→ Problem to solve:
From the entries, copy every line that carries the string "refine".

→ Records for processing:

========

-- ==== Sys2Proof/Proofs/SignalSettings.lean ====
section
/-! SLOT_SETUP, SLOT_ENABLE and SIGNAL_SETUP (R156, R157, R163), and the ageing of the signals (R160, R162). -/

namespace Sys2Proof.Machine

open Host (Outcome)

/-! ### Slots (R156, R157) -/

section
variable {r : SlotArg} {least most : Int}

/-- The bounds of the reverse code are those of the field (R156). -/
theorem fieldBounds (hsigned : r.signed = true → least = -(2 ^ (r.length - 1) : Int) ∧ most = 2 ^ (r.length - 1) - 1)
    (hplain : r.signed = false → least = 0 ∧ most = 2 ^ r.length - 1) :
    fieldMin r.length r.signed = least ∧ fieldMax r.length r.signed = most := by
  cases hs : r.signed with
  | true =>
    obtain ⟨rfl, rfl⟩ := hsigned hs
    simp [fieldMin, fieldMax]
  | false =>
    obtain ⟨rfl, rfl⟩ := hplain hs
    simp [fieldMin, fieldMax]

theorem slotBad_eq_false : slotBad r = false ↔ r.ident ≤ (if r.ext then 0x1FFFFFFF else 0x7FF)
    ∧ r.mask ≤ (if r.ext then 0x1FFFFFFF else 0x7FF) ∧ r.start ≤ 63 ∧ 1 ≤ r.length ∧ r.length ≤ 16 ∧ r.start + r.length ≤ 64
    ∧ -128 ≤ r.mult ∧ r.mult ≤ 127 ∧ r.mult ≠ 0 ∧ -32768 ≤ r.offset ∧ r.offset ≤ 32767 := by
  rw [slotBad, decide_eq_false_iff_not, identMax]
  omega

theorem slotTarget_gear (h : r.target = some .gear) : slotTarget r
    = if r.reverse < fieldMin r.length r.signed ∨ fieldMax r.length r.signed < r.reverse then none
      else some (.gear r.reverse) := by
  simp only [slotTarget, h]

theorem slotOf_malformed (hmin : fieldMin r.length r.signed = least) (hmax : fieldMax r.length r.signed = most)
    (h : r.length < 1 ∨ 16 < r.length ∨ 63 < r.start ∨ 64 < r.start + r.length ∨ r.mult < -128 ∨ 127 < r.mult ∨ r.mult = 0
      ∨ r.offset < -32768 ∨ 32767 < r.offset ∨ (if r.ext then 0x1FFFFFFF else 0x7FF) < r.ident
      ∨ (if r.ext then 0x1FFFFFFF else 0x7FF) < r.mask ∨ r.target = none
      ∨ r.target = some .gear ∧ (r.reverse < least ∨ most < r.reverse)) : slotOf r = none := by
  unfold slotOf
  split
  · rfl
  · rename_i hgood
    have fields := slotBad_eq_false.1 (Bool.eq_false_of_not_eq_true hgood)
    obtain h | h | h | h | h | h | h | h | h | h | h | ht | ⟨ht, hrev⟩ := h
    iterate 11 (exfalso; omega)
    · simp only [slotTarget, ht, Option.map_none]
    · rw [slotTarget_gear ht, hmin, hmax, if_pos hrev, Option.map_none]

theorem slotTarget_eq {t : SlotTarget} (hmin : fieldMin r.length r.signed = least) (hmax : fieldMax r.length r.signed = most)
    (h : r.target = some .speed ∧ t = .speed ∨ r.target = some .steer ∧ t = .steer ∨ r.target = some .doors ∧ t = .doors
      ∨ r.target = some .gear ∧ least ≤ r.reverse ∧ r.reverse ≤ most ∧ t = .gear r.reverse) : slotTarget r = some t := by
  obtain ⟨ht, rfl⟩ | ⟨ht, rfl⟩ | ⟨ht, rfl⟩ | ⟨ht, hlo, hhi, rfl⟩ := h
  · simp only [slotTarget, ht]
  · simp only [slotTarget, ht]
  · simp only [slotTarget, ht]
  · rw [slotTarget_gear ht, hmin, hmax, if_neg (by omega)]

theorem slotOf_eq {t : SlotTarget} (hgood : slotBad r = false) (ht : slotTarget r = some t) : slotOf r
    = some (SlotSetup.mk r.ext (BitVec.ofNat 29 r.ident) (BitVec.ofNat 29 r.mask) r.start r.length r.signed r.mult r.offset t) := by
  rw [slotOf, hgood, ht]
  rfl

end

section
variable {s : State} {i : Fin 12}

theorem judgeSlotSetup_active (h : s.si.slots[i].enabled = true) (r : SlotArg) :
    judgeSlotSetup i r s = .refuse .slotActive := by
  simp only [judgeSlotSetup, index_val]
  exact if_pos h

theorem judgeSlotSetup_malformed {r : SlotArg} (h : s.si.slots[i].enabled = false) (hr : slotOf r = none) :
    judgeSlotSetup i r s = .refuse .badArg := by
  simp only [judgeSlotSetup, index_val, hr]
  exact if_neg fun hon => Bool.false_ne_true (h.symm.trans hon)

theorem judgeSlotSetup_take {r : SlotArg} {c : SlotSetup} (h : s.si.slots[i].enabled = false) (hr : slotOf r = some c) :
    judgeSlotSetup i r s = .take .ok .empty (s.setSlot i { s.si.slots[i] with setup := some c }) := by
  simp only [judgeSlotSetup, index_val, hr]
  exact if_neg fun hon => Bool.false_ne_true (h.symm.trans hon)

theorem judgeSlotEnable_val (on : Bool) : judgeSlotEnable i on s
    = if on && s.si.slots[i].setup.isNone then .refuse .wrongState
      else .take .ok .empty (s.setSlot i { s.si.slots[i] with enabled := on }) := by
  simp only [judgeSlotEnable, index_val]

end

/-! ### SIGNAL_SETUP (R163) -/

/-- The clamped times of a signal, and the result that tells whether one was clamped. -/
theorem signalTimes (t d : Nat) : clampNat 20 2000 t = max 20 (min t 2000) ∧ clampNat 0 5000 d = min d 5000
    ∧ clampResult (decide (max 20 (min t 2000) ≠ t ∨ min d 5000 ≠ d))
      = if 20 ≤ t ∧ t ≤ 2000 ∧ d ≤ 5000 then .ok else .clamped :=
  ⟨clampNat_eq_max_min (by omega) t, (clampNat_eq_max_min (by omega) d).trans (Nat.zero_max _),
    clampResult_eq_ite (by rw [decide_eq_false_iff_not]; omega)⟩

theorem signalOf_of_gt {n : Nat} (h : 3 < n) : signalOf n = none := by
  obtain ⟨k, rfl⟩ := Nat.exists_eq_add_of_lt h
  rw [show 3 + k + 1 = k + 4 by omega]
  rfl

section
variable (t d c : Nat) (s : State)

theorem judgeSignalSetup_gear : judgeSignalSetup 0 t d c s
    = .take (if 20 ≤ t ∧ t ≤ 2000 ∧ d ≤ 5000 ∧ 1 ≤ c ∧ c ≤ 4 then .ok else .clamped) .empty
      (s.setSi { s.si with
        gear := s.si.gear.setTimes (max 20 (min t 2000)) (min d 5000), confirm := max 1 (min c 4), gearPending := none }) := by
  obtain ⟨ht, hd, -⟩ := signalTimes t d
  rw [← clampResult_eq_ite (changed := decide (max 20 (min t 2000) ≠ t ∨ min d 5000 ≠ d ∨ max 1 (min c 4) ≠ c))
    (by rw [decide_eq_false_iff_not]; omega), ← ht, ← hd, ← clampNat_eq_max_min (show 1 ≤ 4 by omega)]
  rfl

theorem judgeSignalSetup_speed : judgeSignalSetup 1 t d c s
    = .take (if 20 ≤ t ∧ t ≤ 2000 ∧ d ≤ 5000 then .ok else .clamped) .empty
      (s.setSi { s.si with speed := s.si.speed.setTimes (max 20 (min t 2000)) (min d 5000) }) := by
  obtain ⟨ht, hd, hr⟩ := signalTimes t d
  rw [← hr, ← ht, ← hd]
  rfl

theorem judgeSignalSetup_steer : judgeSignalSetup 2 t d c s
    = .take (if 20 ≤ t ∧ t ≤ 2000 ∧ d ≤ 5000 then .ok else .clamped) .empty
      (s.setSi { s.si with steer := s.si.steer.setTimes (max 20 (min t 2000)) (min d 5000) }) := by
  obtain ⟨ht, hd, hr⟩ := signalTimes t d
  rw [← hr, ← ht, ← hd]
  rfl

theorem judgeSignalSetup_doors : judgeSignalSetup 3 t d c s
    = .take (if 20 ≤ t ∧ t ≤ 2000 ∧ d ≤ 5000 then .ok else .clamped) .empty
      (s.setSi { s.si with doors := s.si.doors.setTimes (max 20 (min t 2000)) (min d 5000) }) := by
  obtain ⟨ht, hd, hr⟩ := signalTimes t d
  rw [← hr, ← ht, ← hd]
  rfl

end

/-- Settles O41: the operand's fields, then its target; the signals by their numbers. -/
theorem slotAndSignalSettings : Obligations.SlotAndSignalSettings := by
  refine fun s h i hs hg => ⟨fun n r on hn => ⟨?_, ?_⟩, fun hon r => ?_, fun hoff r least most hsigned hplain =>
    ⟨fun hbad => ?_, fun t h1 h2 h3 h4 h5 h6 h7 h8 h9 h10 ht => ?_⟩, fun hnone => ?_, fun on hok => ?_, fun n t d c hn => ?_,
    fun t d c => guarded_sound (judge := judgeSignalSetup 0 t d c) hs hg (judgeSignalSetup_gear t d c s),
    fun t d c res hres => ⟨?_, ?_, ?_⟩⟩
  · refine guarded_sound_refuse (judge := judgeSlotSetup n r) hs hg ?_
    rw [judgeSlotSetup, index_of_ge hn]
  · refine guarded_sound_refuse (judge := judgeSlotEnable n on) hs hg ?_
    rw [judgeSlotEnable, index_of_ge hn]
  · exact guarded_sound_refuse (judge := judgeSlotSetup i r) hs hg (judgeSlotSetup_active hon r)
  · obtain ⟨hmin, hmax⟩ := fieldBounds hsigned hplain
    exact guarded_sound_refuse (judge := judgeSlotSetup i r) hs hg
      (judgeSlotSetup_malformed hoff (slotOf_malformed hmin hmax hbad))
  · obtain ⟨hmin, hmax⟩ := fieldBounds hsigned hplain
    have good : slotBad r = false := slotBad_eq_false.2 ⟨h9, h10, by omega, h2, h1, h3, h4, h5, h6, h7, h8⟩
    exact guarded_sound (judge := judgeSlotSetup i r) hs hg
      (judgeSlotSetup_take hoff (slotOf_eq good (slotTarget_eq hmin hmax ht)))
  · refine guarded_sound_refuse (judge := judgeSlotEnable i true) hs hg ((judgeSlotEnable_val true).trans (if_pos ?_))
    rw [hnone]
    rfl
  · refine guarded_sound (judge := judgeSlotEnable i on) hs hg ((judgeSlotEnable_val on).trans (if_neg ?_))
    obtain rfl | hset := hok
    · simp
    · rw [Option.isNone_eq_false_iff.2 hset, Bool.and_false]
      exact Bool.false_ne_true
  · refine guarded_sound_refuse (judge := judgeSignalSetup n t d c) hs hg ?_
    simp only [judgeSignalSetup, signalOf_of_gt hn]
  · exact hres ▸ guarded_sound (judge := judgeSignalSetup 1 t d c) hs hg (judgeSignalSetup_speed t d c s)
  · exact hres ▸ guarded_sound (judge := judgeSignalSetup 2 t d c) hs hg (judgeSignalSetup_steer t d c s)
  · exact hres ▸ guarded_sound (judge := judgeSignalSetup 3 t d c) hs hg (judgeSignalSetup_doors t d c s)

/-! ### Ageing (R160, R162) -/

section
variable {s : State} {x : SignalIntake} {sig : Signal}

/-- The arbiter hears of no change while GEAR's effective value stands, nor of one to UNKNOWN (R146, R162). -/
theorem State.tellGear_quiet {old : EffGear} (h : s.si.effGear = old ∨ s.si.effGear = .unknown) : s.tellGear old = s := by
  unfold tellGear
  split
  · rfl
  · rename_i hne
    rw [h.resolve_left hne]
    rfl

/-- A change of a signal's state is told (R160). -/
theorem State.changeSignal_told {new old : Nat} (hn : (x.stateOf sig).code = new) (ho : (s.si.stateOf sig).code = old)
    (hne : new ≠ old) (hg : x.effGear = s.si.effGear ∨ x.effGear = .unknown) :
    s.changeSignal sig x = (s.setSi x).notify .signalState (signalNumber sig) (new + 256 * old) := by
  subst hn ho
  have told : (s.setSi x).tellSignal sig (s.si.stateOf sig)
      = (s.setSi x).notify .signalState (signalNumber sig) ((x.stateOf sig).code + 256 * (s.si.stateOf sig).code) := if_neg hne
  rw [changeSignal, told, tellGear_quiet hg]

variable {α : Type} {r : Sig α}

theorem Sig.timeoutExpiry_held (h : r.st = .fresh s.tbu.now) (hh : r.hold ≠ 0) :
    r.timeoutExpiry s = { r with st := .held (s.tbu.now + BitVec.ofNat 32 (r.hold * 1000)) } := by
  simp only [timeoutExpiry, h, State.reached_iff.2 rfl, hh]
  rfl

theorem Sig.timeoutExpiry_unknown (h : r.st = .fresh s.tbu.now) (hh : r.hold = 0) :
    r.timeoutExpiry s = { r with st := .unknown } := by
  simp only [timeoutExpiry, h, State.reached_iff.2 rfl, hh, if_true]

theorem Sig.holdExpiry_due (h : r.st = .held s.tbu.now) : r.holdExpiry s = { r with st := .unknown } := by
  simp only [holdExpiry, h, State.reached_iff.2 rfl, if_true]

/-- From FRESH to HELD the effective GEAR stands (R162). -/
theorem SignalIntake.effGear_held {si : SignalIntake} {d d' : Word32} (h : si.gear.st = .fresh d) :
    ({ si with gear := { si.gear with st := .held d' } } : SignalIntake).effGear = si.effGear := by
  rw [effGear_eq, effGear_eq, h]
  rfl

theorem SignalIntake.effGear_unknown (si : SignalIntake) :
    ({ si with gear := { si.gear with st := .unknown } } : SignalIntake).effGear = .unknown := by
  rw [effGear_eq]
  rfl

end

/-- Settles O42: each step of a signal's age is a change of its state, told by both codes. -/
theorem signalsAge : Obligations.SignalsAge := by
  refine fun s => ⟨fun h => ⟨fun hh => ?_, fun hh => ?_⟩, fun h => ?_, fun h => ⟨fun hh => ?_, fun hh => ?_⟩, fun h => ?_,
    fun h => ⟨fun hh => ?_, fun hh => ?_⟩, fun h => ?_, fun h => ⟨fun hh => ?_, fun hh => ?_⟩, fun h => ?_⟩
  all_goals refine congrArg Outcome.next ?_
  · rw [State.signalTimeout, Sig.timeoutExpiry_held h hh]
    exact State.changeSignal_told rfl (congrArg SigState.code h) (by decide) (.inl (SignalIntake.effGear_held h))
  · rw [State.signalTimeout, Sig.timeoutExpiry_unknown h hh]
    exact State.changeSignal_told rfl (congrArg SigState.code h) (by decide) (.inr s.si.effGear_unknown)
  · rw [State.signalHold, Sig.holdExpiry_due h]
    exact State.changeSignal_told rfl (congrArg SigState.code h) (by decide) (.inr s.si.effGear_unknown)
  · rw [State.signalTimeout, Sig.timeoutExpiry_held h hh]
    exact State.changeSignal_told rfl (congrArg SigState.code h) (by decide) (.inl rfl)
  · rw [State.signalTimeout, Sig.timeoutExpiry_unknown h hh]
    exact State.changeSignal_told rfl (congrArg SigState.code h) (by decide) (.inl rfl)
  · rw [State.signalHold, Sig.holdExpiry_due h]
    exact State.changeSignal_told rfl (congrArg SigState.code h) (by decide) (.inl rfl)
  · rw [State.signalTimeout, Sig.timeoutExpiry_held h hh]
    exact State.changeSignal_told rfl (congrArg SigState.code h) (by decide) (.inl rfl)
  · rw [State.signalTimeout, Sig.timeoutExpiry_unknown h hh]
    exact State.changeSignal_told rfl (congrArg SigState.code h) (by decide) (.inl rfl)
  · rw [State.signalHold, Sig.holdExpiry_due h]
    exact State.changeSignal_told rfl (congrArg SigState.code h) (by decide) (.inl rfl)
  · rw [State.signalTimeout, Sig.timeoutExpiry_held h hh]
    exact State.changeSignal_told rfl (congrArg SigState.code h) (by decide) (.inl rfl)
  · rw [State.signalTimeout, Sig.timeoutExpiry_unknown h hh]
    exact State.changeSignal_told rfl (congrArg SigState.code h) (by decide) (.inl rfl)
  · rw [State.signalHold, Sig.holdExpiry_due h]
    exact State.changeSignal_told rfl (congrArg SigState.code h) (by decide) (.inl rfl)

end Sys2Proof.Machine
end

========

→ Answer box:
  refine fun s h i hs hg => ⟨fun n r on hn => ⟨?_, ?_⟩, fun hon r => ?_, fun hoff r least most hsigned hplain =>
  · refine guarded_sound_refuse (judge := judgeSlotSetup n r) hs hg ?_
  · refine guarded_sound_refuse (judge := judgeSlotEnable n on) hs hg ?_
  · refine guarded_sound_refuse (judge := judgeSlotEnable i true) hs hg ((judgeSlotEnable_val true).trans (if_pos ?_))
  · refine guarded_sound (judge := judgeSlotEnable i on) hs hg ((judgeSlotEnable_val on).trans (if_neg ?_))
  · refine guarded_sound_refuse (judge := judgeSignalSetup n t d c) hs hg ?_
  refine fun s => ⟨fun h => ⟨fun hh => ?_, fun hh => ?_⟩, fun h => ?_, fun h => ⟨fun hh => ?_, fun hh => ?_⟩, fun h => ?_,
  all_goals refine congrArg Outcome.next ?_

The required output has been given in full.